In any digital transformation, it is easy to get blindsided by the next shiny new technology and assume everyone will easily take it on within the organization. We have seen that underestimating the need to train the employees on digital mindset and culture, which is based on being data-driven, customer-centric, and process-oriented, is the biggest reason for failure of the transformation. It is highly imperative that the transformation takes an evolutionary approach, with many incremental initiatives jointly embraced by the business and IT staff.

Client relationships – acquisition versus retention

The focus on digital has only given further momentum to digital marketing, with businesses spending significant budgets on wooing new clients through digital channels. We have seen many firms allocate significant time, effort, and money on new client acquisition while giving only secondary importance to servicing existing clients and building stronger client relationships.
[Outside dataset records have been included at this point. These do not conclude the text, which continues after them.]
-- ==== Sys2Proof/Touches.lean ====
section
/-!
DEFINITION. The parts of the state that each command may touch: the frame of every command. A command leaves every other part as
it was, and its queue.
-/
namespace Sys2Proof.Machine
open Sys2Proof
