-- ==== Sys2Proof/Certificates/Slice0/Obligations.lean ====
section
/-!
DEFINITION. The statements for the provers: what each command does to the state, family by family, and what holds of every step.
A statement is a conjunction of clauses, one for a command and a case; each clause ends in the next state that the command
answers.
-/
open Sys2Proof Sys2Proof.Machine

/-- Where firmware may write a register (ROOT runs, the bobbin executes, the register exists, VIS grants it) a write of plain
fields that no check refuses changes the RW bits of that register alone, and no other register; a write that a field check
refuses is answered with that check's word and leaves the RW bits; in the blocks of KEY, TAMPER, ROLE, PAIR and UPDATE the
same write is made after its record is appended, or without room for the record answered ST_ROLE_AUDIT_BUSY with the RW bits
left; an init run that stores to a misaligned address, with fewer than 32 bits or to no register is faulted and no register
outside the PILLOW block changes; a write of 1 clears an event bit and leaves the others and every other register; a write to
an event-enable register changes its RW bits, leaves the event register, and each bit that goes to 1 over a set event bit
makes one notification due. Where the spec leaves a detail open it rests on the model's choices of log entries 3, 13 and 42.
-/
def Obligations.RegisterAccess : Prop :=
  ∀ s : State, s.Inv → 
    (∀ (b : Fin 16) (a w : Word) (u : Nat), s.opens b a.toNat = true → auditedBlocks.contains (blockOf a.toNat) = false → (s.advance u).fieldFault a.toNat ((s.advance u).regWord a.toNat) ((s.advance u).newWord a.toNat w) = none → ((s.advance u).actionOf (.bobbin b) a.toNat (firstCopy a.toNat).1 (firstCopy a.toNat).2 w).isNone = true → eventOf? a.toNat = none → regAccessMask .w1c a.toNat = 0 → (¬ (R.PILLOW_HOOP 0 ≤ a.toNat ∧ a.toNat ≤ R.PILLOW_HOOP 3)) → Completes (.registerWrite b a w false u) s fun t =>
      t.getReg (s.bankOf a.toNat) = ((w &&& regAccessMask .rw a.toNat) ||| (s.getReg (s.bankOf a.toNat) &&& ~~~ regAccessMask .rw a.toNat)) &&& regMask (s.bankOf a.toNat) ∧
      (∀ k, k ≠ s.bankOf a.toNat → t.getReg k = s.getReg k) ∧
      t.resp = ST.OK ∧
      t.mem = s.mem ∧
      t.out = s.out) ∧
    (∀ (b : Fin 16) (a w : Word) (u : Nat), s.opens b a.toNat = true → auditedBlocks.contains (blockOf a.toNat) = false → ((s.advance u).fieldFault a.toNat ((s.advance u).regWord a.toNat) ((s.advance u).newWord a.toNat w)).isSome = true → Completes (.registerWrite b a w false u) s fun t =>
      some t.resp = (s.advance u).fieldFault a.toNat ((s.advance u).regWord a.toNat) ((s.advance u).newWord a.toNat w) ∧
      t.getReg (s.bankOf a.toNat) &&& regAccessMask .rw a.toNat = s.getReg (s.bankOf a.toNat) &&& regAccessMask .rw a.toNat ∧
      t.mem = s.mem ∧
      t.out = s.out) ∧
    (∀ (b : Fin 16) (a w : Word) (u : Nat), s.opens b a.toNat = true → auditedBlocks.contains (blockOf a.toNat) = true → s.auditRoom = true → Completes (.registerWrite b a w false u) s fun t =>
      t = ((s.advance u).recordedWrite b a.toNat w).writeBody (.bobbin b) a.toNat w) ∧
    (∀ (b : Fin 16) (a w : Word) (u : Nat), s.opens b a.toNat = true → auditedBlocks.contains (blockOf a.toNat) = true → s.auditRoom = false → statusClass (((s.advance u).raise R.ROLE_EVENT_AUDIT_BUSY).writeBody (.bobbin b) a.toNat w).resp = 0 → statusClass ((s.advance u).writeBody (.bobbin b) a.toNat w).resp = 0 → Completes (.registerWrite b a w false u) s fun t =>
      t.resp = ST.ROLE_AUDIT_BUSY ∧
      t.getReg (s.bankOf a.toNat) &&& regAccessMask .rw a.toNat = s.getReg (s.bankOf a.toNat) &&& regAccessMask .rw a.toNat) ∧
    (∀ (b : Fin 16) (a w : Word) (n : Bool) (u : Nat), s.rootRuns = true → (s.hoopOf b).isSome = true → s.executes b = true → (s.bobbin b).init = true → (a.toNat % 4 ≠ 0 ∨ n = true ∨ s.addrFault a.toNat = some ST.MEM_UNMAPPED) → Completes (.registerWrite b a w n u) s fun t =>
      (t.bobbin b).faulted = true ∧
      t.mem = s.mem ∧
      (∀ k, regBlock k ≠ 14 → t.getReg k = s.getReg k)) ∧
    (∀ (b : Fin 16) (a w : Word) (u : Nat), regAccessMask .w1c a.toNat ≠ 0 → s.opens b a.toNat = true → auditedBlocks.contains (blockOf a.toNat) = false → Completes (.eventClear b a w u) s fun t =>
      t.getReg (s.bankOf a.toNat) = s.getReg (s.bankOf a.toNat) &&& ~~~ (w &&& regAccessMask .w1c (s.bankOf a.toNat)) ∧
      (∀ k, k ≠ s.bankOf a.toNat → t.getReg k = s.getReg k) ∧
      t.resp = ST.OK ∧
      t.notes = s.notes) ∧
    (∀ (b : Fin 16) (a w : Word) (u : Nat), regAccessMask .w1c a.toNat ≠ 0 → s.opens b a.toNat = true → auditedBlocks.contains (blockOf a.toNat) = true → s.auditRoom = true → Completes (.eventClear b a w u) s fun t =>
      t.getReg a.toNat = ((s.advance u).recordedWrite b a.toNat w).getReg a.toNat &&& ~~~ (w &&& regAccessMask .w1c a.toNat) ∧
      t.resp = ST.OK) ∧
    (∀ (b : Fin 16) (p : Nat × Nat) (w : Word) (u : Nat), p ∈ eventPairs → s.opens b p.2 = true → auditedBlocks.contains (blockOf p.1) = false → Completes (.eventEnableWrite b (BitVec.ofNat 32 p.2) w u) s fun t =>
      t.getReg p.2 = (w &&& regAccessMask .rw p.2) ||| (s.getReg p.2 &&& ~~~ regAccessMask .rw p.2) ∧
      t.getReg p.1 = s.getReg p.1 ∧
      t.notes = s.notes ++ ((bitsOf (s.getReg p.1) 31).filter (fun i => bitOf (t.getReg p.2).toNat i && !bitOf (s.getReg p.2).toNat i)).map (fun i => (p.1, i, max s.mtb u)) ∧
      t.resp = ST.OK) ∧
    (∀ (b : Fin 16) (p : Nat × Nat) (w : Word) (u : Nat), p ∈ eventPairs → s.opens b p.2 = true → auditedBlocks.contains (blockOf p.1) = true → s.auditRoom = true → Completes (.eventEnableWrite b (BitVec.ofNat 32 p.2) w u) s fun t =>
      t.getReg p.2 = (w &&& regAccessMask .rw p.2) ||| (s.getReg p.2 &&& ~~~ regAccessMask .rw p.2) ∧
      t.getReg p.1 = ((s.advance u).recordedWrite b p.2 w).getReg p.1 ∧
      t.resp = ST.OK)

/-- A main supply that rises or RESET_N that is released starts the interval of R78 once all is good; its end leads to
AWAIT_TRAINING with BOOT_MODE sampled; a supply lost or RESET_N low leads to UNPOWERED with memory, MAC time base and
pricking gone, or in UNPOWERED stops the interval; VBAT applied or lost clears START_CAUSE, and a loss clears the owner root
and the buffered records and sets VBAT_LOST. Where the spec leaves a detail open it rests on the model's choices of log
entries 12, 32 and 41. -/
def Obligations.SupplyCommands : Prop :=
  ∀ s : State, 
    (∀ (n : Fin 9), Completes (.mainSupplyGood n) s fun t =>
      t.su.good = withOne (n : Nat) s.su.good ∧
      t.dev = s.dev ∧
      (s.dev = devUnpowered → t.su.intervalOn = (s.su.resetHigh && (List.range 9).all (withOne (n : Nat) s.su.good).contains))) ∧
    (Completes .resetNRelease s fun t =>
      t.su.resetHigh = true ∧
      t.dev = s.dev ∧
      (s.dev = devUnpowered → t.su.intervalOn = (List.range 9).all s.su.good.contains)) ∧
    (s.Inv → s.su.vbat = false → Completes .vbatApplied s fun t =>
      t.su.vbat = true ∧
      t.su.vbatFresh = true ∧
      t.getF R.START_CAUSE_CAUSE = 0 ∧
      t.getF R.START_CAUSE_COUNT = 0 ∧
      t.getF R.TAMPER_STATE_VBAT_LOST = s.getF R.TAMPER_STATE_VBAT_LOST) ∧
    (s.Inv → s.su.vbat = true → Completes .vbatLost s fun t =>
      t.su.vbat = false ∧
      t.ky.root = 0 ∧
      t.ro.cur = [] ∧
      t.ro.closed = [] ∧
      t.getF R.TAMPER_STATE_OWNER = 0 ∧
      t.getF R.TAMPER_STATE_VBAT_LOST = 1) ∧
    (∀ (m : Fin 4), s.Inv → s.dev = devUnpowered → s.su.intervalOn = true → Completes (.supplyGoodIntervalEnd m) s fun t =>
      t.dev = devAwait ∧
      t.su.intervalOn = false ∧
      t.getF R.START_STATE_BOOT_MODE = m ∧
      (t.getF R.START_OPT_HALT = (if 2 ≤ (m : Nat) then 1 else 0)) ∧
      (t.getF R.START_OPT_BENCH = (if (m : Nat) = 1 then 1 else 0)) ∧
      (t.getF R.START_CAUSE_CAUSE = (if s.su.vbatFresh then s.getF R.START_CAUSE_CAUSE else s.su.cause % 8))) ∧
    (∀ (n : Fin 9), s.Inv → s.dev ≠ devUnpowered → Completes (.mainSupplyLost n) s fun t =>
      t.dev = devUnpowered ∧
      t.su.good = without (n : Nat) s.su.good ∧
      t.su.cause = 1 ∧
      t.mem = [] ∧
      t.mtb = 0 ∧
      t.pr = Pricking.none) ∧
    (s.Inv → s.dev ≠ devUnpowered → Completes .resetNTaken s fun t =>
      t.dev = devUnpowered ∧
      t.su.resetHigh = false ∧
      t.su.cause = 2 ∧
      t.mem = [] ∧
      t.mtb = 0 ∧
      t.pr = Pricking.none) ∧
    (s.dev = devUnpowered → Completes .resetNTaken s fun t =>
      t.dev = devUnpowered ∧
      t.su.resetHigh = false ∧
      t.su.intervalOn = false) ∧
    (∀ (n : Fin 9), s.dev = devUnpowered → Completes (.mainSupplyLost n) s fun t =>
      t.dev = devUnpowered ∧
      t.su.good = without (n : Nat) s.su.good ∧
      t.su.intervalOn = false)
A firm might feel good about saying they have bots engaging with customers to service their needs but many of them do a shoddy job of this. Measuring how many questions were asked of/responded to by bots isn’t very useful if you are not measuring what impact it had on client satisfaction. We can forgive a bot for not “knowing” enough “yet” to answer a customer’s question, but if it does not then connect the customer to a human service representative then you are going to have an unhappy customer. Have seen so many bots not doing this basic thing. That said, many firms don’t even collect and analyze client feedback. They are at the worst end of the spectrum and any digital initiatives that are solely aimed at trying to woo new clients are so shortsighted. It remains true that happy customers are your best brand ambassadors and do the selling for you.

Role of empathy and client involvement

You simply cannot digitally transform your business if you do not involve your clients in the process. Once again while it has become fashionable to throw around buzz words such as customer journey mapping, empathy maps, co-creation, and agile methodologies, we still see many firms not really involving clients in the transformation or not getting the right persona involved. In a B2B context, for example, we have seen cases where leadership level within the end client organization buy-in into a digital solution but the actual end-users are not involved in shaping the digital solution, resulting in a failed solution. Also, when you involve the right end user persona, you get an opportunity to test your assumptions on sensitive areas such as what kind of end user data you can or cannot collect without explicit user consent. With businesses enamored by what they can do with AI and ML, this creates an insatiable appetite to collect as much data as possible of customers and potential customers. Taking an empathetic approach on this is of paramount importance to not only stay on the right side of any upcoming regulations but also to consider every customer as a long term relationship and not a transaction.

A final word

With the democratization of advanced technologies that are now easily made available and accessible on the Cloud, now is the best time for businesses to innovate using all this power at its disposal. That said, as the saying goes, with great power comes great responsibility. Not focusing on foundational attributes some of which I have highlighted above, will for sure lead to encountering icebergs of many forms with deleterious impact to the business.